A risk prediction model for selecting high-risk population for computed tomography lung cancer screening in China


Objective: Two large randomized controlled trials (RCTs) have demonstrated that low dose computed tomography (LDCT) screening reduces lung cancer mortality. Risk-prediction models have been proved to select individuals for lung cancer screening effectively. With the focus on established risk factors for lung cancer routinely available in general cancer screening settings, we aimed to develop and internally validated a risk prediction model for lung cancer.

Materials and methods: Using data from the Cancer Screening Program in Urban China (CanSPUC) in Henan province, China between 2013 and 2019, we conducted a prospective cohort study consisting of 282,254 participants including 126,445 males and 155,809 females. Detailed questionnaire, physical assessment and follow-up were completed for all participants. Using Cox proportional risk regression analysis, we developed the Henan Lung Cancer Risk Models based on simplified questionnaire. Model discrimination was evaluated by concordance statistics (C-statistics), and model calibration was evaluated by the bootstrap sampling, respectively.

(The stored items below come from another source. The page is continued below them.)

/-- Settles O4: each premise of a clause decides one check of `legality_by_columns`. -/
theorem firstFailedCheckNamesTheReason : Obligations.FirstFailedCheckNamesTheReason := by
  refine ⟨fun s cw ops rest ho hcw hops hlen hs => ?_, fun s cw bs ho hcw hs hb => step_truncated ho hcw hs hb⟩
  have hleg := legality_by_columns (n := s.voices.length) hcw hlen
  have refused reason := step_of_legality_some (reason := reason) ho hcw hops hlen hs
  refine ⟨fun hl => ?_, fun hl hf => ?_, fun hl hf hv => ?_, fun hl hf hv hp => ?_, fun hl hf hv hp => ?_⟩
  · exact refused .illegalOp (by rw [hleg, if_pos hl])
  · exact refused .badField (by rw [hleg, if_neg (not_not.2 hl), if_pos hf])
  · exact refused .badVoice (by rw [hleg, if_neg (not_not.2 hl), if_neg hf, if_pos hv])
  · exact refused .badOperand (by rw [hleg, if_neg (not_not.2 hl), if_neg hf, if_neg hv, if_pos hp])
  · rw [hs]
    exact decode_of_legality_none hcw hops hlen hl
      (by rw [hleg, if_neg (not_not.2 hl), if_neg hf, if_neg hv, if_neg hp])

end Sys2Proof.Proofs
end

section
/-! PROOFS of 40_wavetable_rom.md, the wavetable ROM's family: WT_FREQ (R84). The bank has an entry for bins 0 to 58 and none above. -/

namespace Sys2Proof.Machine

open Sys2Proof Sys2Proof.Config

/-- R58's layout of WT_FREQ: the opcode and BIN, every other field zero. -/
theorem wtFreq_word (bin : Nat) : (Instr.wtFreq bin).parts.word = 0x42 + bin * 2 ^ 12 := by
  simp only [Parts.word, Instr.parts, Nat.zero_mul, Nat.add_zero]

theorem encode_wtFreq (bin : Nat) : encode (.wtFreq bin) = leBytes 4 (0x42 + bin * 2 ^ 12) := by
  rw [encode, wtFreq_word]
  exact List.append_nil _

theorem exec_wtFreq_of_bin (s : State) (b : Fin numBankBins) :
    exec (.wtFreq b) s = .next (s.respond (.f64 (NumVal.toF64 s.params.num (s.params.bankFreq.get b)))) :=
  exec_effect (.wtFreq (Vector.getElem?_eq_getElem b.isLt))

theorem exec_wtFreq_of_no_bin (s : State) {bin : Nat} (h : numBankBins ≤ bin) :
    exec (.wtFreq bin) s = raise .romIndex (.wtFreq bin) none s :=
  exec_of_stop (.wtFreq bin (Vector.getElem?_eq_none h))

end Sys2Proof.Machine

namespace Sys2Proof.Proofs

open Sys2Proof Sys2Proof.Machine

/-- Settles O47: a bin of the bank answers with its entry, and any other bin raises ROM_INDEX with its command word on record. -/
theorem wtFreqReturnsTheCentreFrequency : Obligations.WtFreqReturnsTheCentreFrequency := by
  refine ⟨encode_wtFreq, fun bin s => ⟨?_, fun h => ?_⟩⟩
  · rintro b rfl
    exact exec_wtFreq_of_bin s b
  · rw [exec_wtFreq_of_no_bin s h, raise, Instr.commandWord, wtFreq_word]
    rfl

end Sys2Proof.Proofs
end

Results: By 2020, a total of 589 lung cancer cases occurred in the follow-up yielding an incident density of 64.91/100,000 person-years (pyrs). Age, gender, smoking, history of tuberculosis and history of emphysema were included into the model. The C-index of the model for 1-year lung cancer risk was 0.766 and 0.741 in the training set and validation set, respectively. In stratified analysis, the model showed better predictive power in males, younger participants, and former or current smoking participants. The model calibrated well across the deciles of predicted risk in both the overall population and all subgroups.

Conclusions: We developed and internally validated a simple risk prediction model for lung cancer, which may be useful to identify high-risk individuals for more intensive screening for cancer prevention.